Data extracted from a collection
================

-- ==== Sys2Proof/Syntax.lean ====
section
/-! DEFINITION. The steps of the panel: one constructor for each row of spec/opcode_table.json. Rows with a word carry
the fields of their encoding, named by the table's letters; the machine's events carry the unit they act on and, for an
input from outside, what comes in (spec/95). The constructors the machine itself builds stand first: Lean's runtime
gives compiled code to at most 245 constructors with fields of one type. -/

namespace Sys2Proof
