-- ==== Sys2Proof/Decode.lean ====
section
/-! DEFINITION. The decoder, total on words and on bytes, and the encoder, both from the encoding tables of the spec
(R56 to R61, R64, R67, R72 and each chapter's own table). -/

namespace Sys2Proof

/-- Words of major 0x01. -/
noncomputable def raw01 (w : Half) : Option Instr :=
  if w.extractLsb' 0 6 = 0#6 then if w.extractLsb' 6 5 = 0#5 then some (.add (w.extractLsb' 21 5) (w.extractLsb' 16 5) (w.extractLsb' 11 5)) else none else
  if w.extractLsb' 0 6 = 1#6 then if w.extractLsb' 6 5 = 0#5 then some (.sub (w.extractLsb' 21 5) (w.extractLsb' 16 5) (w.extractLsb' 11 5)) else none else
  if w.extractLsb' 0 6 = 2#6 then if w.extractLsb' 6 5 = 0#5 then some (.mul (w.extractLsb' 21 5) (w.extractLsb' 16 5) (w.extractLsb' 11 5)) else none else
  if w.extractLsb' 0 6 = 3#6 then if w.extractLsb' 6 5 = 0#5 then some (.mulh (w.extractLsb' 21 5) (w.extractLsb' 16 5) (w.extractLsb' 11 5)) else none else
  if w.extractLsb' 0 6 = 4#6 then if w.extractLsb' 6 5 = 0#5 then some (.mulhu (w.extractLsb' 21 5) (w.extractLsb' 16 5) (w.extractLsb' 11 5)) else none else
  if w.extractLsb' 0 6 = 5#6 then if w.extractLsb' 6 5 = 0#5 then some (.div (w.extractLsb' 21 5) (w.extractLsb' 16 5) (w.extractLsb' 11 5)) else none else
  if w.extractLsb' 0 6 = 6#6 then if w.extractLsb' 6 5 = 0#5 then some (.divu (w.extractLsb' 21 5) (w.extractLsb' 16 5) (w.extractLsb' 11 5)) else none else
  if w.extractLsb' 0 6 = 7#6 then if w.extractLsb' 6 5 = 0#5 then some (.rem (w.extractLsb' 21 5) (w.extractLsb' 16 5) (w.extractLsb' 11 5)) else none else
  if w.extractLsb' 0 6 = 8#6 then if w.extractLsb' 6 5 = 0#5 then some (.remu (w.extractLsb' 21 5) (w.extractLsb' 16 5) (w.extractLsb' 11 5)) else none else
  if w.extractLsb' 0 6 = 16#6 then if w.extractLsb' 6 5 = 0#5 then some (.and (w.extractLsb' 21 5) (w.extractLsb' 16 5) (w.extractLsb' 11 5)) else none else
  if w.extractLsb' 0 6 = 17#6 then if w.extractLsb' 6 5 = 0#5 then some (.or (w.extractLsb' 21 5) (w.extractLsb' 16 5) (w.extractLsb' 11 5)) else none else
  if w.extractLsb' 0 6 = 18#6 then if w.extractLsb' 6 5 = 0#5 then some (.xor (w.extractLsb' 21 5) (w.extractLsb' 16 5) (w.extractLsb' 11 5)) else none else
  if w.extractLsb' 0 6 = 19#6 then if w.extractLsb' 6 5 = 0#5 then some (.andn (w.extractLsb' 21 5) (w.extractLsb' 16 5) (w.extractLsb' 11 5)) else none else
  if w.extractLsb' 0 6 = 20#6 then if w.extractLsb' 6 5 = 0#5 then some (.shl (w.extractLsb' 21 5) (w.extractLsb' 16 5) (w.extractLsb' 11 5)) else none else
  if w.extractLsb' 0 6 = 21#6 then if w.extractLsb' 6 5 = 0#5 then some (.shr (w.extractLsb' 21 5) (w.extractLsb' 16 5) (w.extractLsb' 11 5)) else none else
  if w.extractLsb' 0 6 = 22#6 then if w.extractLsb' 6 5 = 0#5 then some (.sha (w.extractLsb' 21 5) (w.extractLsb' 16 5) (w.extractLsb' 11 5)) else none else
  if w.extractLsb' 0 6 = 23#6 then if w.extractLsb' 6 5 = 0#5 then some (.rol (w.extractLsb' 21 5) (w.extractLsb' 16 5) (w.extractLsb' 11 5)) else none else
  if w.extractLsb' 0 6 = 24#6 then if w.extractLsb' 6 10 = 0#10 then some (.clz (w.extractLsb' 21 5) (w.extractLsb' 16 5)) else none else
  if w.extractLsb' 0 6 = 25#6 then if w.extractLsb' 6 10 = 0#10 then some (.ctz (w.extractLsb' 21 5) (w.extractLsb' 16 5)) else none else
  if w.extractLsb' 0 6 = 26#6 then if w.extractLsb' 6 10 = 0#10 then some (.popc (w.extractLsb' 21 5) (w.extractLsb' 16 5)) else none else
  if w.extractLsb' 0 6 = 32#6 then if w.extractLsb' 6 5 = 0#5 then some (.min (w.extractLsb' 21 5) (w.extractLsb' 16 5) (w.extractLsb' 11 5)) else none else
  if w.extractLsb' 0 6 = 33#6 then if w.extractLsb' 6 5 = 0#5 then some (.max (w.extractLsb' 21 5) (w.extractLsb' 16 5) (w.extractLsb' 11 5)) else none else
  if w.extractLsb' 0 6 = 34#6 then if w.extractLsb' 6 5 = 0#5 then some (.minu (w.extractLsb' 21 5) (w.extractLsb' 16 5) (w.extractLsb' 11 5)) else none else
  if w.extractLsb' 0 6 = 35#6 then if w.extractLsb' 6 5 = 0#5 then some (.maxu (w.extractLsb' 21 5) (w.extractLsb' 16 5) (w.extractLsb' 11 5)) else none else
  if w.extractLsb' 0 6 = 36#6 then if w.extractLsb' 6 5 = 0#5 then some (.slt (w.extractLsb' 21 5) (w.extractLsb' 16 5) (w.extractLsb' 11 5)) else none else
  if w.extractLsb' 0 6 = 37#6 then if w.extractLsb' 6 5 = 0#5 then some (.sltu (w.extractLsb' 21 5) (w.extractLsb' 16 5) (w.extractLsb' 11 5)) else none else
  if w.extractLsb' 0 6 = 38#6 then if w.extractLsb' 6 5 = 0#5 then some (.seq (w.extractLsb' 21 5) (w.extractLsb' 16 5) (w.extractLsb' 11 5)) else none else
  if w.extractLsb' 0 6 = 39#6 then some (.sel (w.extractLsb' 21 5) (w.extractLsb' 16 5) (w.extractLsb' 11 5) (w.extractLsb' 6 5)) else
  if w.extractLsb' 0 6 = 40#6 then if w.extractLsb' 9 2 = 0#2 then some (.addsc (w.extractLsb' 21 5) (w.extractLsb' 16 5) (w.extractLsb' 11 5) (w.extractLsb' 6 3)) else none else
  if w.extractLsb' 0 6 = 48#6 then if w.extractLsb' 11 5 = 0#5 then some (.exts (w.extractLsb' 21 5) (w.extractLsb' 16 5) (w.extractLsb' 6 5)) else none else
  if w.extractLsb' 0 6 = 49#6 then if w.extractLsb' 11 5 = 0#5 then some (.extz (w.extractLsb' 21 5) (w.extractLsb' 16 5) (w.extractLsb' 6 5)) else none else
  if w.extractLsb' 0 6 = 50#6 then if w.extractLsb' 6 5 = 0#5 then some (.bext (w.extractLsb' 21 5) (w.extractLsb' 16 5) (w.extractLsb' 11 5)) else none else
  if w.extractLsb' 0 6 = 51#6 then if w.extractLsb' 6 5 = 0#5 then some (.bins (w.extractLsb' 21 5) (w.extractLsb' 16 5) (w.extractLsb' 11 5)) else none else
  if w.extractLsb' 0 6 = 56#6 then if w.extractLsb' 6 15 = 0#15 then some (.coreid (w.extractLsb' 21 5)) else none else
  if w.extractLsb' 0 6 = 57#6 then if w.extractLsb' 6 5 = 0#5 then some (.cxy (w.extractLsb' 21 5) (w.extractLsb' 16 5) (w.extractLsb' 11 5)) else none else
  if w.extractLsb' 0 6 = 58#6 then if w.extractLsb' 6 5 = 0#5 then some (.crel (w.extractLsb' 21 5) (w.extractLsb' 16 5) (w.extractLsb' 11 5)) else none else
  none

/-- Words of major 0x02. -/
noncomputable def raw02 (w : Half) : Option Instr :=
  some (.addi (w.extractLsb' 21 5) (w.extractLsb' 16 5) (w.extractLsb' 0 16))

/-- Words of major 0x03. -/
noncomputable def raw03 (w : Half) : Option Instr :=
  some (.andi (w.extractLsb' 21 5) (w.extractLsb' 16 5) (w.extractLsb' 0 16))

/-- Words of major 0x04. -/
noncomputable def raw04 (w : Half) : Option Instr :=
  some (.ori (w.extractLsb' 21 5) (w.extractLsb' 16 5) (w.extractLsb' 0 16))

/-- Words of major 0x05. -/
noncomputable def raw05 (w : Half) : Option Instr :=
  some (.xori (w.extractLsb' 21 5) (w.extractLsb' 16 5) (w.extractLsb' 0 16))

/-- Words of major 0x06. -/
noncomputable def raw06 (w : Half) : Option Instr :=
  some (.slti (w.extractLsb' 21 5) (w.extractLsb' 16 5) (w.extractLsb' 0 16))

/-- Words of major 0x07. -/
noncomputable def raw07 (w : Half) : Option Instr :=
  some (.sltui (w.extractLsb' 21 5) (w.extractLsb' 16 5) (w.extractLsb' 0 16))

/-- Words of major 0x08. -/
noncomputable def raw08 (w : Half) : Option Instr :=
  if w.extractLsb' 6 2 = 0#2 then if w.extractLsb' 8 8 = 0#8 then some (.shli (w.extractLsb' 21 5) (w.extractLsb' 16 5) (w.extractLsb' 0 6)) else none else
  if w.extractLsb' 6 2 = 1#2 then if w.extractLsb' 8 8 = 0#8 then some (.shri (w.extractLsb' 21 5) (w.extractLsb' 16 5) (w.extractLsb' 0 6)) else none else
  if w.extractLsb' 6 2 = 2#2 then if w.extractLsb' 8 8 = 0#8 then some (.shai (w.extractLsb' 21 5) (w.extractLsb' 16 5) (w.extractLsb' 0 6)) else none else
  if w.extractLsb' 6 2 = 3#2 then if w.extractLsb' 8 8 = 0#8 then some (.roli (w.extractLsb' 21 5) (w.extractLsb' 16 5) (w.extractLsb' 0 6)) else none else
  none

/-- Words of major 0x09. -/
noncomputable def raw09 (w : Half) : Option Instr :=
  some (.lhi (w.extractLsb' 21 5) (w.extractLsb' 16 5) (w.extractLsb' 0 16))

/-- Words of major 0x0A. -/
noncomputable def raw0A (w : Half) : Option Instr :=
  if w.extractLsb' 0 6 = 0#6 then if w.extractLsb' 6 5 = 0#5 then some (.fadd (w.extractLsb' 21 5) (w.extractLsb' 16 5) (w.extractLsb' 11 5)) else none else
  if w.extractLsb' 0 6 = 1#6 then if w.extractLsb' 6 5 = 0#5 then some (.fsub (w.extractLsb' 21 5) (w.extractLsb' 16 5) (w.extractLsb' 11 5)) else none else
  if w.extractLsb' 0 6 = 2#6 then if w.extractLsb' 6 5 = 0#5 then some (.fmul (w.extractLsb' 21 5) (w.extractLsb' 16 5) (w.extractLsb' 11 5)) else none else
  if w.extractLsb' 0 6 = 3#6 then some (.fma (w.extractLsb' 21 5) (w.extractLsb' 16 5) (w.extractLsb' 11 5) (w.extractLsb' 6 5)) else
  if w.extractLsb' 0 6 = 4#6 then if w.extractLsb' 6 5 = 0#5 then some (.fdiv (w.extractLsb' 21 5) (w.extractLsb' 16 5) (w.extractLsb' 11 5)) else none else
  if w.extractLsb' 0 6 = 5#6 then if w.extractLsb' 6 10 = 0#10 then some (.fsqrt (w.extractLsb' 21 5) (w.extractLsb' 16 5)) else none else
  if w.extractLsb' 0 6 = 6#6 then if w.extractLsb' 6 5 = 0#5 then some (.fmin (w.extractLsb' 21 5) (w.extractLsb' 16 5) (w.extractLsb' 11 5)) else none else
  if w.extractLsb' 0 6 = 7#6 then if w.extractLsb' 6 5 = 0#5 then some (.fmax (w.extractLsb' 21 5) (w.extractLsb' 16 5) (w.extractLsb' 11 5)) else none else
  if w.extractLsb' 0 6 = 8#6 then some (.fcmp (w.extractLsb' 21 5) (w.extractLsb' 16 5) (w.extractLsb' 11 5) (w.extractLsb' 6 5)) else
  if w.extractLsb' 0 6 = 9#6 then if w.extractLsb' 15 1 = 0#1 ∧ w.extractLsb' 10 1 = 0#1 then some (.fcvt (w.extractLsb' 21 5) (w.extractLsb' 16 5) (w.extractLsb' 11 4) (w.extractLsb' 6 4)) else none else
  if w.extractLsb' 0 6 = 10#6 then if w.extractLsb' 6 10 = 0#10 then some (.fclass (w.extractLsb' 21 5) (w.extractLsb' 16 5)) else none else
  if w.extractLsb' 0 6 = 11#6 then some (.fsgn (w.extractLsb' 21 5) (w.extractLsb' 16 5) (w.extractLsb' 11 5) (w.extractLsb' 6 5)) else
  none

================

Pull out every line holding "constructors" from the records above, and copy it.

input from outside, what comes in (spec/95). The constructors the machine itself builds stand first: Lean's runtime
gives compiled code to at most 245 constructors with fields of one type. -/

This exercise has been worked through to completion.